Studio album by Roberta Gambarini & Hank Jones
- Released: August 20, 2007
- Recorded: September 27, 2005
- Genre: Jazz
- Length: 64:04
- Label: EmArcy Records
- Producer: Larry Clothier

Roberta Gambarini chronology
| Lush Life (2006) | You Are There (2007) | The Shadow of Your Smile: Homage to Japan (2009) |

Hank Jones chronology
| Our Delight (2006) | You Are There (2007) | Hank and Frank II (2009) |

= You Are There (Roberta Gambarini & Hank Jones album) =

You Are There is a collaborative effort between Roberta Gambarini and Hank Jones. It is Gambarini's fourth album.

Professional ratings
Review scores
| Source | Rating |
| AllMusic |  |
| All About Jazz |  |
| The Penguin Guide to Jazz Recordings |  |

== Critical reception ==

Suzanne Lorge reviews the album for All About Jazz and gives it 5 out of a possible 5 stars. She says, "This CD promises to be one of the better vocal releases of 2008. Beyond Gambarini's impressive vocals, listeners are advised to pay close attention to Jones' intuitive understanding of phrasing and dynamics."
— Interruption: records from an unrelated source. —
-- ==== Sys2Proof/Certificates/Slice0/Obligations.lean ====
section
/-! DEFINITION. The statements for the provers. -/

open Sys2Proof Sys2Proof.Machine

/-- The opcode map of R68. Rejecting a number of more than 2 bits is the model's choice, log 7. -/
def Obligations.CommandWordsDecodeToTheirOperations : Prop :=
  decode 0b00 = .ok .build ∧ decode 0b01 = .ok .encode ∧ decode 0b10 = .ok .decode ∧
    decode 0b11 = .ok .capacity ∧ ∀ w, 4 ≤ w → decode w = .error (.notTwoBits w)

/-- The command word and its operation determine each other (R68). That no number of 4 or more decodes to an operation is the model's choice, log 7. -/
def Obligations.DecodeAndEncodeAgree : Prop :=
  (∀ i, decode (encodeWord i) = .ok i) ∧ ∀ w i, decode w = .ok i → encodeWord i = w

/-- A write to `CMD` starts the operation of its value and stores nothing (R26). The queue is the model's (log 6), the refusal log 7. -/
def Obligations.StepRunsTheDecodedCommand : Prop :=
  ∀ (s : State) (w : Nat) (rest : List HostAction), s.pending = .writeReg .cmd w :: rest →
    (∀ i, decode w = .ok i → step s = exec i { s with pending := rest }) ∧
      (∀ e, decode w = .error e → step s = .refused (.commandTooWide w))

/-- The reset values of R36; the last two clauses are the model's choices (logs 2, 3, 6). -/
def Obligations.ResetStateHoldsTheSpecValues : Prop :=
  State.reset.tableValid = false ∧ State.reset.status.code = 0#3 ∧ State.reset.sampleCount = 0 ∧
    State.reset.msgLen = 0 ∧ State.reset.result = 0 ∧ State.reset.outLen = 0 ∧
    (∀ a, Cells.read? State.reset.tab a = none ∧ Cells.read? State.reset.car a = none ∧
      Cells.read? State.reset.msg a = none ∧ Cells.read? State.reset.out a = none) ∧
    State.reset.config = Config.modelled ∧ State.reset.pending = []

/-- Reset, R125 and R36. That the host's further actions stay queued is the model's choice, log 10. -/
def Obligations.ResetActionRestoresTheResetValues : Prop :=
  ∀ (s : State) (rest : List HostAction), s.pending = .reset :: rest →
    ∃ t, step s = .next t ∧ t.tableValid = false ∧ t.status = .ok ∧ t.sampleCount = 0 ∧ t.msgLen = 0 ∧
      t.result = 0 ∧ t.outLen = 0 ∧ t.config = s.config ∧ t.pending = rest ∧
      ∀ a, Cells.read? t.tab a = none ∧ Cells.read? t.car a = none ∧ Cells.read? t.msg a = none ∧
        Cells.read? t.out a = none

/-- R126, marked derived in the spec. -/
def Obligations.OperationsStraightAfterReset : Prop :=
  ∀ (c : Config) (n : Nat) (acts : List HostAction),
    exec .build (State.afterReset c n acts) =
        .next { State.afterReset c n acts with tab := builtTable c.h, tableValid := true } ∧
      exec .capacity (State.afterReset c n acts) = .next (State.afterReset c n acts) ∧
      exec .decode (State.afterReset c n acts) = .next (State.afterReset c n acts) ∧
      exec .encode (State.afterReset c n acts) =
        .next { State.afterReset c n acts with status := .invalidInput }

/-- R108, with its frame. -/
def Obligations.CapacityWritesTheBound : Prop :=
  ∀ s : State,
    exec .capacity s = .next { s with result := max 1 s.sampleCount - 1, status := .ok } ∧
      (s.config.fits s.sampleCount = true → s.config.fits (max 1 s.sampleCount - 1) = true)

/-- The defining property of the table, R87, for every `H` a configuration can have. -/
def Obligations.BuildFilesEachVectorUnderItsIndices : Prop :=
  ∀ s : State, ∃ t, exec .build s = .next t ∧ t.tableValid = true ∧ t.status = .ok ∧
    ∀ (u : ClassIndex) (v : TargetValue),
      classIdx (t.tableVector u v) = u ∧ packV (syndrome s.config.h.mat (t.tableVector u v)) = v ∧
      (∀ w, classIdx w = u → packV (syndrome s.config.h.mat w) = v → w = t.tableVector u v) ∧
      (∀ v', t.entry (tableIndex u v) = t.entry (tableIndex u v') → v = v')

/-- The last sentence but two of R87: all of it holds exactly when `WF(H)` holds. -/
def Obligations.SyndromeIndexesAreUniqueExactlyWhenWellFormed : Prop :=
  ∀ m : ParityMatrix,
    (∀ (u : ClassIndex) (v : TargetValue), ∃! w : BitVector7, classIdx w = u ∧ packV (syndrome m w) = v) ↔
      m.wf = true

/-- R88, marked derived in the spec: the algorithm of BUILD agrees with the closed form. -/
def Obligations.BuildEqualsTheClosedForm : Prop :=
  ∀ s : State, ∃ t, exec .build s = .next t ∧
    ∀ (u : ClassIndex) (v : TargetValue),
      t.tableVector u v = closedFormVector s.config.h.mat u v ∧
      hostReadCell t .tab (8 * u.toNat + v.toNat) = .ok (pack7 (closedFormVector s.config.h.mat u v))

/-- The frame of BUILD, R86. -/
def Obligations.BuildWritesAllEntriesAndNothingElse : Prop :=
  ∀ s : State, ∃ t, exec .build s = .next t ∧
    t = { s with tab := t.tab, tableValid := true, status := .ok } ∧
    (∀ a, a < 128 → Cells.read? t.tab a ≠ none) ∧
    (∀ a, 128 ≤ a → Cells.read? t.tab a = Cells.read? s.tab a)

/-- R90: a second BUILD. -/
def Obligations.BuildAgainChangesOnlyStatus : Prop :=
  ∀ s : State, s.Inv → s.tableValid = true → exec .build s = .next { s with status := .ok }

/-- R91, marked derived in the spec. -/
def Obligations.BuiltTableInvertsTheMessageSplit : Prop :=
  ∀ s : State, s.Inv → s.tableValid = true →
    (∀ (u : ClassIndex) (v : TargetValue),
      classIdx (s.tableVector u v) = u ∧
      (s.entry (tableIndex u v)).getLsbD 2 = u.getLsbD 3 ∧ (s.entry (tableIndex u v)).getLsbD 4 = u.getLsbD 2 ∧
      (s.entry (tableIndex u v)).getLsbD 5 = u.getLsbD 1 ∧ (s.entry (tableIndex u v)).getLsbD 6 = u.getLsbD 0 ∧
      classIdx (bits7 (decByte s.config.h.mat (s.tableVector u v))) = u ∧
      target (bits7 (decByte s.config.h.mat (s.tableVector u v))) = v) ∧
    (∀ x, x < 128 → ∃! p : ClassIndex × TargetValue, (s.entry (tableIndex p.1 p.2)).toNat = x) ∧
    s.entry 0 = 0#7

/-- The four laws of R84, marked derived in the spec. -/
def Obligations.BitFieldLawsAndDecByteBijection : Prop :=
  (∀ x, x < 128 → pack7 (bits7 x) = x) ∧ (∀ w, bits7 (pack7 w) = w) ∧
    (∀ (u : ClassIndex) (v : TargetValue), ∃! w : BitVector7, classIdx w = u ∧ target w = v) ∧
    (∀ (m : ParityMatrix) (r : BitVector7), decByte m r < 128 ∧
      classIdx (bits7 (decByte m r)) = classIdx r ∧ target (bits7 (decByte m r)) = packV (syndrome m r)) ∧
    (∀ m : ParityMatrix,
      (Function.Injective (decByte m) ∧ ∀ x, x < 128 → ∃ r, decByte m r = x) ↔ m.wf = true)

/-- R79 in its equivalent form; linearity is marked derived there. -/
def Obligations.SyndromeIsTheParityOfSelectedPositions : Prop :=
  ∀ (m : ParityMatrix) (a b : BitVector7),
    ((syndrome m a).s0 = true ↔ ((List.range 7).filter (fun c => m.bit 0 c && a.pos c)).length % 2 = 1) ∧
    ((syndrome m a).s1 = true ↔ ((List.range 7).filter (fun c => m.bit 1 c && a.pos c)).length % 2 = 1) ∧
    ((syndrome m a).s2 = true ↔ ((List.range 7).filter (fun c => m.bit 2 c && a.pos c)).length % 2 = 1) ∧
    syndrome m (bits7 0) = ⟨false, false, false⟩ ∧
    syndrome m (a.add b) = (syndrome m a).add (syndrome m b)

/-- R82 with its derived corner cases. -/
def Obligations.LsbMergeReplacesOnlyTheLsb : Prop :=
  ∀ (b : Byte) (x : Bool),
    lsbMerge b x = (b &&& 0xFE#8) ||| (if x then 1#8 else 0#8) ∧ lsb (lsbMerge b x) = x ∧
    lsbMerge b x >>> 1 = b >>> 1 ∧ lsbMerge b (lsb b) = b ∧
    (lsbMerge b x).toNat ≤ b.toNat + 1 ∧ b.toNat ≤ (lsbMerge b x).toNat + 1

/-- The derived sentence of R94: when an ENCODE succeeds. -/
def Obligations.EncodeSucceedsExactlyWhenReady : Prop :=
  ∀ s : State, ∃ t, exec .encode s = .next t ∧ (t.status = .ok ↔ s.EncodeReady)

/-- The transform of R96, the merged samples as the host reads them (R53), and the frame of a successful ENCODE on a valid table. -/
def Obligations.EncodeWritesEachSampleOfEachGroup : Prop :=
  (∀ s : State, s.tableValid = true → 1 ≤ s.msgLen → 7 * s.msgLen ≤ s.sampleCount → s.AsciiMessage →
    ∃ t, exec .encode s = .next t ∧ t = { s with car := t.car, status := .ok } ∧
      (∀ i k, i < s.msgLen → k < 7 →
        t.sample (sampleIndex i k) =
          lsbMerge (s.sample (sampleIndex i k))
            ((s.tableVector (classIdx (bits7 (s.messageByte i).toNat))
              (target (bits7 (s.messageByte i).toNat))).pos k) ∧
        hostReadCell t .car (sampleIndex i k) = .ok (t.sample (sampleIndex i k)).toNat) ∧
      (∀ a, (∀ i k, i < s.msgLen → k < 7 → a ≠ sampleIndex i k) → t.sample a = s.sample a)) ∧
    ∀ (d i j : Nat) (w w' : BitVector7) (m : Memory), Memory.wf m = true → i ≠ j →
      writeGroup d i w (writeGroup d j w' m) = writeGroup d j w' (writeGroup d i w m)

/-- The postcondition of R97, with and without a lazy build. -/
def Obligations.EncodePostconditionOfEachGroup : Prop :=
  ∀ s : State, s.Inv → s.EncodeReady →
    ∃ t, exec .encode s = .next t ∧ t.status = .ok ∧
      ∀ i, i < s.msgLen →
        (t.groupLsbs i).b2 = (bits7 (s.messageByte i).toNat).b2 ∧
        (t.groupLsbs i).b4 = (bits7 (s.messageByte i).toNat).b4 ∧
        (t.groupLsbs i).b5 = (bits7 (s.messageByte i).toNat).b5 ∧
        (t.groupLsbs i).b6 = (bits7 (s.messageByte i).toNat).b6 ∧
        syndrome s.config.h.mat (t.groupLsbs i) =
          ⟨(bits7 (s.messageByte i).toNat).b0, (bits7 (s.messageByte i).toNat).b1,
            (bits7 (s.messageByte i).toNat).b3⟩

/-- Locality, R98. -/
def Obligations.EncodeTouchesOnlyLsbsOfUsedSamples : Prop :=
  ∀ s t : State, exec .encode s = .next t →
    (t.status = .ok →
      (∀ a, 7 * s.msgLen ≤ a → t.sample a = s.sample a ∧ Cells.read? t.car a = Cells.read? s.car a) ∧
      (∀ a, a < 7 * s.msgLen → t.sample a >>> 1 = s.sample a >>> 1) ∧
      t = { s with car := t.car, tab := t.tab, tableValid := t.tableValid, status := .ok } ∧
      (s.tableValid = true ∨ s.config.lazyBuild = false → t.tab = s.tab ∧ t.tableValid = s.tableValid)) ∧
    (t.status ≠ .ok → t = { s with status := t.status })

/-- R95 for both settings of `LAZY_BUILD`. -/
def Obligations.LazyBuildOrNoTable : Prop :=
  ∀ s : State,
    (s.tableValid = true → ∃ t, exec .encode s = .next t ∧ t.tab = s.tab ∧ t.tableValid = true ∧
      t.status ≠ .noTable) ∧
    (s.tableValid = false → 1 ≤ s.msgLen → 7 * s.msgLen ≤ s.sampleCount → s.AsciiMessage →
      (s.config.lazyBuild = false → exec .encode s = .next { s with status := .noTable }) ∧
      (s.config.lazyBuild = true → ∃ b t, exec .build s = .next b ∧ exec .encode b = .next t ∧
        exec .encode s = .next t ∧ t.status = .ok ∧ t.tableValid = true)) ∧
    (¬ (1 ≤ s.msgLen ∧ 7 * s.msgLen ≤ s.sampleCount ∧ s.AsciiMessage) →
      ∃ t, exec .encode s = .next t ∧ t.tab = s.tab ∧ t.tableValid = s.tableValid ∧ t.status ≠ .noTable ∧
        t.status ≠ .ok)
Ken Dryden at AllMusic begins his review, "Roberta Gambarini is a breath of fresh air among female jazz vocalists. Gifted with superb clear diction, a warm engaging voice, and an uncanny ability to bring out the best in each song, Gambarini shines throughout this one-afternoon session, recorded without isolation booths, splicing, or overdubs. Her sole accompanist is the masterful pianist Hank Jones, a veteran who knows something about inspiring great vocalists with his inventive piano playing, having recorded with Ella Fitzgerald, Billie Holiday, Anita O'Day, and Helen Merrill during a career that began over six decades prior to this session."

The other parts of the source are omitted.